The final verse of both the haftarah and the book of Amos is a divine promise:
“And I will plant them on their own soil
And they will never again be uprooted
From upon their soil that I gave them,”
—says God, your God. (Amos 9:15)
When will that permanent planting happen? Amos does not say. But the happy ending of the prophecy is about collective, not individual, reward.
The religion of the ancient Israelites, with its emphasis on animal sacrifices and endorsement of war, died with the fall of the second temple in Jerusalem in 70 C.E. Over the past two millennia, the Jewish religion has shifted toward an emphasis on prayer and endorsement of the Torah passages about loving the stranger and freeing the poor from oppression.
Yet many people today, Jews and non-Jews, still believe that their own religion is the only right one, the only true religion—and therefore they and their co-religionists are God’s chosen people.
I pray that we all receive the divine inspiration that Amos (or his later editor) received, and reject the idea of a biased God who singles out one ethnic or religious group for extra benefits. God rescues lots of people and brings them to new lands. In God’s eyes, Amos reports, Israelites are the same as the Kushites.
I wish I could also pray that good individuals will have good lives, and only wicked individuals will suffer. But I am too much of a realist for that. Acts of nature (“acts of God”) affect everyone who happens to be in the vicinity. And acts of organized human groups such as nations also have a collective impact, for good or evil.

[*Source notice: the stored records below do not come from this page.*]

/-- The next downlink frame of a link (R269, R270). -/
def State.downFrame (s : State) (n : Fin 4) : DownlinkFrame :=
  let k := s.dio.link.get n
  let safe := carriesSafety n
  { DownlinkFrame.dflt with
    SEQ := k.seqOut, DO := BitVec.ofNat 8 (ofBits ((idx 8).map fun i => s.doCommand (dioChan n i))),
    RE_ARM := BitVec.ofNat 1 (bit k.reArm),
    AIO_FAIL := BitVec.ofNat 1 (bit (s.isl.killed.get 9 && s.sys.mode != .halt && s.pow.pfStage == .idle)),
    GRP_ON := BitVec.ofNat 1 (bit (s.pow.energy == .e0 || s.pow.energy == .e1)),
    AIO := BitVec.ofNat 16 (s.aioCode (aioChan n ⟨k.seqOut.toNat % 4, by omega⟩)), CFG_ADDR := k.cfgNext, CFG_DATA := s.cfgWord n k.cfgNext.toNat,
    SO_HS := if safe then soBits fun c => (s.soSwitches c).1 else 0#4, SO_LS := if safe then soBits fun c => (s.soSwitches c).2 else 0#4,
    TP := if safe then BitVec.ofNat 2 (ofBits [s.tpDark 0, s.tpDark 1]) else 0#2 }

/-- The logic side sends its next frame: from the firmware phase on, until the blocks are held after stage 2 (R67, R270, R456). -/
def State.sendsFrames (s : State) : Bool := (s.sys.phase == .firmware || s.sys.phase == .serving) && s.pow.pfStage != .wait

/-- The port reads the command lines and sends the frame of a link (R270, R284). -/
def execDownlinkFrameSend (link : Fin 4) (s : State) : Host.Outcome State Fault Refusal :=
  .next (if s.sendsFrames then
      let f := s.downFrame link
      let c := aioChan link ⟨f.SEQ.toNat % 4, by omega⟩
      { s with
        dio.link := upd s.dio.link link fun k =>
          { k with down := some f.wire, doSent := f.DO, grpOnSent := f.GRP_ON == 1#1, seqOut := k.seqOut + 1, cfgNext := k.cfgNext + 1 },
        aio := upd s.aio c fun a => { a with failSent := (s.aioTarget c).2, cmdNow := s.aioExpected link c } }
    else s)

/-- A frame slot has passed on the field side without a valid frame (R266). (log 119) -/
def FieldSide.slotMissed (f : FieldSide) (clock : Nat) : Bool := f.lastValid + us 2 ≤ clock

/-- The field side takes a valid downlink frame (R23, R24, R257, R265, R269, R271). (log 118, 119) -/
def FieldSide.take (f : FieldSide) (n : Fin 4) (d : DownlinkFrame) (clock : Nat) : FieldSide :=
  let fresh := f.lost || f.broken || f.slotMissed clock
  let run := if f.lost then 0 else f.validRun
  let re := d.RE_ARM == 1#1
  let safe := carriesSafety n
  { f with
    ch := Vector.ofFn fun i => let x := f.ch.get i
      let cmd := d.DO.getLsbD i.val
      { x with cmd := cmd, latchedAt := if cmd then x.latchedAt else none },
    seqRef := d.SEQ, broken := false, lastValid := clock, lost := false, validRun := if fresh then 1 else min 16 (run + 1),
    armed := !f.cfgWait && ((f.armed && !f.lost) || (16 ≤ run && !fresh && re)),
    cfgSeen := if !f.cfgWait then f.cfgSeen else if fresh then 1 else f.cfgSeen + 1,
    aioCfg := match asFin 48 (d.CFG_ADDR.toNat - 0x10) with
      | some w => if 0x10 ≤ d.CFG_ADDR.toNat then put f.aioCfg w d.CFG_DATA else f.aioCfg
      | none => f.aioCfg,
    grpOn := d.GRP_ON == 1#1, reArm := re, aioFail := d.AIO_FAIL == 1#1, fuseWait := f.fuseWait && !re, qlWait := f.qlWait && (f.qlGrp || !re),
    soHs := if safe then d.SO_HS else 0#4, soLs := if safe then d.SO_LS else 0#4, tp := if safe then d.TP else 0#2 }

Yet as individuals, we can be good to other individuals. And we can try to be a good influence on the groups and nations we belong to.
- Amos 1:2-2:3.
- Amos 2:4-8.
- “The prophet has just represented God as saying He will destroy the offending kingdom from the face of the earth. Although it is possible that he wants to qualify this sweeping declaration, one suspects that the mitigation of the prophecy of destruction is an editorial addition—especially since this entire sentence does not scan as poetry.” (Robert Alter,The Hebrew Bible, Volume 2: Prophets, W.W. Norton & Company, New York, 2019, p. 1279.)